Wider Implications for New York Workers
Danahy's experience in Massachusetts serves as a potential warning for many in New York. In May, Leading Edge Administrators became the insurance provider for tens of thousands of home health aides participating in a state-funded program known as the Consumer Directed Personal Assistance Program (CDPAP).
Public Partnerships, LLC (PPL), the private company now running the program, selected Leading Edge to insure its workforce. These workers, who provide essential care for the elderly and disabled, are often in low-wage positions. According to reports, the two health plans offered to these aides provide limited coverage for prescription drugs, with one plan offering no coverage for most medications.
About the CDPAP Program
The Consumer Directed Personal Assistance Program (CDPAP) is a New York State Medicaid program that provides services to chronically ill or physically disabled individuals. It allows them to hire their own caregivers, including family members, to assist with daily tasks.

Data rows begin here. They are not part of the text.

/-! ### All that a completion can do -/

theorem exec_cases {i : Instr} {s t : State} (h : exec i s = .next t) :
    (∃ u, bodyOf i s = .ok u ∧ u = written i s u ∧ t = u.complete) ∨
    (∃ c, IsExecutionError c ∧ t = s.raiseError c) := by
  rw [exec_eq_runCommand] at h
  rcases runCommand_cases h with ⟨u, hu, ht⟩ | ⟨c, hc, ht⟩
  · exact .inl ⟨u, hu, bodyOf_frame hu, ht⟩
  · exact .inr ⟨c, isExecutionError_of_bodyOf hc, ht⟩

/-- What no command writes: CTRL, STATUS, CMD, the operands that are no destination, the chroma
table and the model's own fields. -/
theorem written_frame (i : Instr) (s u : State) :
    let t := written i s u
    t = { s with
      pix := t.pix, cwA := t.cwA, cwB := t.cwB, cwC := t.cwC, cwD := t.cwD, cwPb := t.cwPb
      cwPr := t.cwPr, word := t.word, bfResultLo := t.bfResultLo, bfResultHi := t.bfResultHi
      geomTw := t.geomTw, geomTh := t.geomTh, bposCol := t.bposCol, bposRow := t.bposRow
      bend := t.bend, y := t.y, pb := t.pb, pr := t.pr } := by
  cases i <;> rfl

theorem exec_idle {i : Instr} {s t : State} (h : exec i s = .next t) :
    t.busy = false ∧ t.done = true ∧ t.pending = none := by
  rcases exec_cases h with ⟨u, -, -, rfl⟩ | ⟨c, -, rfl⟩ <;> exact ⟨rfl, rfl, rfl⟩

theorem exec_keeps_wait_and_chromaTable {i : Instr} {s t : State} (h : exec i s = .next t) :
    t.wait = s.wait ∧ t.chromaTable = s.chromaTable := by
  rcases exec_cases h with ⟨u, -, hu, rfl⟩ | ⟨c, -, rfl⟩
  · rw [hu, written_frame]
    exact ⟨rfl, rfl⟩
  · exact ⟨rfl, rfl⟩

theorem exec_next (i : Instr) (s : State) : ∃ t, exec i s = .next t := by
  rw [exec_eq_runCommand]
  exact runCommand_next _ _

/-- Settles O19: by `exec_cases`; what is unchanged is what `written_frame` or the raise leaves. -/
theorem everyCommandCompletes : Obligations.EveryCommandCompletes := by
  intro i s
  obtain ⟨t, ht⟩ := exec_next i s
  refine ⟨t, ht, ?_⟩
  rcases exec_cases ht with ⟨u, -, hu, rfl⟩ | ⟨c, -, rfl⟩
  · rw [hu, written_frame]
    simp
  · simp

theorem sameData_raiseError (s : State) (c : CoreError) : SameData s (s.raiseError c) := by
  constructor <;> rfl

/-- Settles O20: only a raise changes ERR, only over ERR = 0, and it writes nothing else. -/
theorem raisingCommandWritesNothing : Obligations.RaisingCommandWritesNothing := by
  intro i s t h hne
  rcases exec_cases h with ⟨u, -, hu, rfl⟩ | ⟨c, hc, rfl⟩
  · rw [hu, written_frame] at hne
    exact absurd rfl hne
  · cases he : s.err with
    | some e => simp [he] at hne
    | none =>
      refine ⟨sameData_raiseError s c, rfl, ?_⟩
      simpa [he, IsExecutionError] using hc

/-! ### The registers a command changes (R276) -/

theorem readReg_complete {r : Reg} (h : r ≠ .status) (s : State) :
    readReg s.complete r = readReg s r := by
  cases r with
  | status => exact absurd rfl h
  | _ => rfl

theorem readReg_raiseError {r : Reg} (h : r ≠ .status) (s : State) (c : CoreError) :
    readReg (s.raiseError c) r = readReg s r := by
  cases r with
  | status => exact absurd rfl h
  | _ => rfl

theorem mem_pixRegs_iff {n m : Slot} {c : Channel} : Reg.pix m c ∈ pixRegs n ↔ m = n := by
  cases c <;> simp [pixRegs]

/-- The registers that follow from BPOS, which BLK_NEXT moves with it. -/
def FollowsBpos (r : Reg) : Prop := r = .cwidx ∨ ∃ n, r = .pxy n

/-- A register that is a destination reads what was written, any other what it read before. -/
theorem readReg_written {i : Instr} {r : Reg} (hnext : i = .blkNext → ¬FollowsBpos r)
    (s u : State) :
    readReg (written i s u) r = if r ∈ destinations i then readReg u r else readReg s r := by
  cases i with
  | ccInv n =>
    cases r with
    | pix m c =>
      simp only [written, readReg, destinations, mem_pixRegs_iff, Quad.get_set]
      by_cases hm : m = n
      · subst hm
        simp
      · simp [hm]
    | _ => rfl
  | blkNext =>
    cases r with
    | cwidx => exact absurd (.inl rfl) (hnext rfl)
    | pxy n => exact absurd (.inr ⟨n, rfl⟩) (hnext rfl)
    | _ => rfl
  | _ =>
    cases r with
    | pix n c => rcases Slot.cases n with rfl | rfl | rfl | rfl <;> cases c <;> rfl
    | pxy n => rcases Slot.cases n with rfl | rfl | rfl | rfl <;> rfl
    | _ => rfl

/-- Settles O21: what a completion writes is `written`, whose registers are the destinations; a
raise writes STATUS alone. -/
theorem commandWritesOnlyItsDestinations : Obligations.CommandWritesOnlyItsDestinations := by
  intro i s t r h hr hstatus hnext
  rcases exec_cases h with ⟨u, -, hu, rfl⟩ | ⟨c, -, rfl⟩
  · have hbpos : i = .blkNext → ¬FollowsBpos r := by
      rintro hi (hcwidx | ⟨n, hpxy⟩)
      · exact (hnext hi).1 hcwidx
      · exact (hnext hi).2 n hpxy
    rw [readReg_complete hstatus, hu, readReg_written hbpos, if_neg hr]
  · exact readReg_raiseError hstatus s c

/-! ### The sample file (10_state.md R45) -/

theorem written_ccFwd_samples {n m : Slot} (hm : m ≠ n) (s u : State) :
    (written (.ccFwd n) s u).sample m = s.sample m := by
  rw [written, sample_setSample, if_neg hm]

theorem written_no_samples {i : Instr} (hfwd : ∀ n, i ≠ .ccFwd n) (hfwd4 : i ≠ .ccFwd4)
    (henc : i ≠ .encBlock) (hdec : i ≠ .decBlock) (hdct : i ≠ .dctInv) (hcq : i ≠ .cqInv)
    (s u : State) :
    (written i s u).y = s.y ∧ (written i s u).pb = s.pb ∧ (written i s u).pr = s.pr := by
  cases i with
  | ccFwd n => exact absurd rfl (hfwd n)
  | ccFwd4 => exact absurd rfl hfwd4
  | encBlock => exact absurd rfl henc
  | decBlock => exact absurd rfl hdec
  | dctInv => exact absurd rfl hdct
  | cqInv => exact absurd rfl hcq
  | _ => exact ⟨rfl, rfl, rfl⟩

/-- Settles O22: the part of the sample file in `written`; a raise leaves it whole. -/
theorem sampleFileHasOnlyItsWriters : Obligations.SampleFileHasOnlyItsWriters := by
  intro i s t h
  rcases exec_cases h with ⟨u, -, hu, rfl⟩ | ⟨c, -, rfl⟩
  · rw [hu]
    refine ⟨?_, ?_, ?_, fun hfwd hfwd4 henc hdec hdct hcq =>
      written_no_samples hfwd hfwd4 henc hdec hdct hcq s u⟩
    · rintro n m rfl hm
      have hsame := written_ccFwd_samples hm s u
      exact ⟨congrArg Sample.y hsame, congrArg Sample.pb hsame, congrArg Sample.pr hsame⟩
    · rintro rfl
      exact ⟨rfl, rfl⟩
    · rintro rfl
      rfl
  · exact ⟨fun _ _ _ _ => ⟨rfl, rfl, rfl⟩, fun _ => ⟨rfl, rfl⟩, fun _ => rfl,
      fun _ _ _ _ _ _ => ⟨rfl, rfl, rfl⟩⟩

end Sys2Proof.Machine
end

section
/-! What a bus cycle can do: an event is a reset (70_reset_and_hazards.md R270, R271), or it
answers, or it reaches one of CTRL, STATUS, CMD and the storing registers (20_memory.md R66;
30_encoding.md R87). -/

namespace Sys2Proof.Machine

/-- All that an event which is no reset can do to the core. -/
inductive EventEffect (s : State) : State → Prop
  /-- A response, or no access at all: reads, bus errors, reserved offsets and dropped writes. -/
  | answer (d : Nat) (p : BusResponse) : EventEffect s { s with draws := d, resp := p }
  | ctrl (a b : Bool) (p : BusResponse) :
    EventEffect s { s with ieDone := a, ieErr := b, resp := p }
  | status (d : Bool) (p : BusResponse) : EventEffect s { s with done := s.done && d, resp := p }
  | issue (v : Word32) (p : BusResponse) : EventEffect s { issue v s with resp := p }
  | store (r : Reg) (v : Word32) (p : BusResponse) (hidle : s.busy = false) :
    EventEffect s { storeReg r v s with resp := p }

/-- A defined write to CTRL is at CTRL's offset. -/
theorem eq_ctrl_of_definedAccess {off : Byte} {size : Nat} (hdef : definedAccess off size = true)
    (hr : regAt off = some .ctrl) : off = 0x04 ∧ size = 4 := by
  refine ⟨BitVec.eq_of_toNat_eq (offset_of_regAt hr).symm, ?_⟩
  simp only [definedAccess, Bool.and_eq_true, beq_iff_eq] at hdef
  exact hdef.1

theorem eventEffect_busWrite {off : Byte} {size : Nat} {v : Word32}
    (h : NoReset (.write off size v)) (s : State) : EventEffect s (busWrite off size v s) := by
  rcases busWrite_cases off size v s with ⟨-, hw⟩ | ⟨-, -, hw⟩ | ⟨r, hdef, hr, hw⟩
  · rw [hw]
    exact .answer s.draws _
  · rw [hw]
    exact .answer s.draws _
  · rw [hw]
    rcases writeReg_cases r v s with ⟨rfl, hreg⟩ | ⟨-, hreg⟩ | ⟨-, hreg⟩ | ⟨-, -, -, -, hreg⟩ |
      ⟨-, -, -, hidle, hreg⟩
    · obtain ⟨hoff, hsize⟩ := eq_ctrl_of_definedAccess hdef hr
      have hv : v.getLsbD 31 = false := Bool.not_eq_true _ ▸ fun hv => h ⟨hoff, hsize, hv⟩
      rw [hreg, writeCtrl_of_no_reset hv]
      exact .ctrl _ _ _
    · rw [hreg, writeStatus_eq]
      exact .status _ _
    · rw [hreg]
      exact .issue v _
    · rw [hreg]
      exact .answer s.draws _
    · rw [hreg]
      exact .store r v _ hidle

theorem eventEffect_of_noReset {e : BusEvent} (h : NoReset e) (s : State) :
    EventEffect s (busEvent e s) := by
  cases e with
  | idle => exact .answer s.draws s.resp
  | read off size =>
    obtain ⟨d, p, hread⟩ := busRead_frame off size s
    rw [busEvent, hread]
    exact .answer d p
  | write off size v => exact eventEffect_busWrite h s
  | hardReset => exact absurd h id

theorem regAt_ctrl : regAt 0x04 = some .ctrl := rfl

/-- Either reset leaves the reset core, with its response. -/
theorem busEvent_of_reset {e : BusEvent} (h : ¬NoReset e) (s : State) :
    ∃ p, busEvent e s = { s with resp := p }.resetCore := by
  cases e with
  | idle => exact absurd trivial h
  | read => exact absurd trivial h
  | hardReset => exact ⟨s.resp, rfl⟩
  | write off size v =>
    obtain ⟨rfl, rfl, hv⟩ := not_not.mp h
    rw [busEvent, busWrite_of_regAt regAt_ctrl, writeReg, writeCtrl_of_reset hv,
      resetCore_with_resp]
    exact ⟨_, rfl⟩

/-- A cycle is the next event of the bus; after the last the bus is idle. -/
theorem busCycle_eq (s : State) :
    busCycle s =
      busEvent (s.bus.headD .idle) { s with wait := s.wait - 1, bus := s.bus.tail } := by
  cases h : s.bus with
  | cons e rest => rw [busCycle_cons h]; rfl
  | nil =>
    rw [busCycle_nil h]
    show _ = { s with wait := s.wait - 1, bus := [] }
    rw [← h]

/-! ### Resets and the error state (60_exceptions.md R243, R249) -/

/-- Settles O16: the event leaves the reset core, whose accesses to come are the rest. -/
theorem hardResetRestoresResetValues : Obligations.HardResetRestoresResetValues := by
  intro s rest hc hb
  rw [step_busEvent hc hb]
  exact ⟨_, rfl, holdsResetValues_resetCore _, rfl⟩

theorem step_softReset {s : State} {v : Word32} {rest : List BusEvent} (hc : BusCycleNext s)
    (hb : s.bus = .write 0x04 4 v :: rest) (hv : v.getLsbD 31 = true) :
    step s = .next
      { s with wait := s.wait - 1, bus := rest, resp := .writeDone }.resetCore := by
  rw [step_writeReg hc regAt_ctrl hb, writeReg, writeCtrl_of_reset hv, resetCore_with_resp]

theorem recordError_of_ne_none {e : Option CoreError} (h : e ≠ none) (c : CoreError) :
    recordError e c = e := by
  cases e with
  | none => exact absurd rfl h
  | some e => rfl

/-- No command changes a recorded error. -/
theorem exec_err_of_ne_none {i : Instr} {s t : State} (h : exec i s = .next t)
    (he : s.err ≠ none) : t.err = s.err := by
  rcases exec_cases h with ⟨u, -, hu, rfl⟩ | ⟨c, -, rfl⟩
  · rw [hu, written_frame]
    rfl
  · exact recordError_of_ne_none he c

/-- No event that is no reset changes a recorded error. -/
theorem EventEffect.err_of_ne_none {s t : State} (h : EventEffect s t) (he : s.err ≠ none) :
    t.err = s.err := by
  cases h with
  | answer | ctrl | status => rfl
  | issue v p => rw [issue_of_error he]
  | store r v p => rw [storeReg_frame]

/-- A step that changes a recorded error is a cycle whose event is a reset. -/
theorem reset_of_err_changed {s t : State} (h : step s = .next t) (he : s.err ≠ none)
    (hne : t.err ≠ s.err) : BusCycleNext s ∧ ∃ e rest, s.bus = e :: rest ∧ ¬NoReset e := by
  rcases step_cases h with ⟨hc, rfl⟩ | ⟨v, i, -, -, hexec⟩
  · refine ⟨?_, ?_⟩
    · unfold State.completing at hc
      split_ifs at hc with hw
      · exact .inl hc
      · exact .inr hw
    · cases hbus : s.bus with
      | nil => exact absurd (congrArg State.err (busCycle_nil hbus)) hne
      | cons e rest =>
        refine ⟨e, rest, rfl, fun hno => hne ?_⟩
        rw [busCycle_cons hbus]
        exact (eventEffect_of_noReset hno _).err_of_ne_none he
  · exact absurd (exec_err_of_ne_none hexec he) hne

/-- Settles O17: the write leaves the reset core (`step_softReset`); nothing but a reset changes a
recorded error (`reset_of_err_changed`). -/
theorem softResetIsTheOnlyWayBack : Obligations.SoftResetIsTheOnlyWayBack := by
  refine ⟨fun s v rest hc hb hv => ?_, fun _ _ => reset_of_err_changed⟩
  exact ⟨_, step_softReset hc hb hv, holdsResetValues_resetCore _, rfl, rfl⟩

end Sys2Proof.Machine
end

section
/-! The invariant of the core (10_state.md R24, R36 to R38, R46): a completion leaves no command
pending, an event tracks the command it issues, and only BLK_START and BLK_NEXT move the walk. -/

namespace Sys2Proof.Machine

/-! ### The command tracking -/

theorem trackingAgrees_of_idle {s : State} (hb : s.busy = false) (hp : s.pending = none)
    (hw : s.wait = 0) : TrackingAgrees s where
  busy_iff := by rw [hb, hp]; rfl
  holds_cmd v hv := by rw [hp] at hv; cases hv
  decodes v hv := by rw [hp] at hv; cases hv
  not_done h := by rw [hb] at h; cases h
  error h := by rw [hb] at h; cases h
  no_wait _ := hw

theorem trackingAgrees_resetCore (s : State) : TrackingAgrees s.resetCore :=
  trackingAgrees_of_idle rfl rfl rfl

theorem trackingAgrees_of_exec {i : Instr} {s t : State} (hw : s.wait = 0)
    (h : exec i s = .next t) : TrackingAgrees t := by
  obtain ⟨hbusy, -, hpending⟩ := exec_idle h
  exact trackingAgrees_of_idle hbusy hpending ((exec_keeps_wait_and_chromaTable h).1.trans hw)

There are signs that changes may be coming. At a public hearing, PPL Vice President Patty Byrnes stated that the company is consulting with insurance brokers. She expressed a hope to “provide better services” for the workers by the end of the year, suggesting the current arrangement with Leading Edge could be re-evaluated.
An Uncertain Future and Difficult Choices
Just as Danahy resolved the billing issue, his family faced another setback. His wife’s employment was terminated by her employer, Stellar Health Group. The company cited performance issues as the reason for the decision.
Danahy voiced suspicion that the termination was related to the high cost of his medical care. Leading Edge plans are often self-funded, meaning the employer is directly responsible for paying medical claims. A spokesperson for Stellar Health Group denied this, stating the claim was “categorically false” and that the decision was based on business factors.
Without his wife's insurance, Danahy must now rely solely on Medicare. His current plan does not cover infusion treatments, so he is in the process of applying for one that does. The uncertainty has already impacted his health.
Worried about incurring more massive bills from Leading Edge, he skipped his scheduled infusion in August. His next treatment is in October, and his doctor has warned that further delays could allow his condition to return, with potentially serious health consequences.
The financial pressure has forced him to weigh his health against his family's stability. “I don’t want to put any burden on the family financially,” he said. “Rather than pay for my infusion, I want to be able to pay for my daughter’s wedding.”
He added, “I’m just hoping that I haven’t hurt myself.”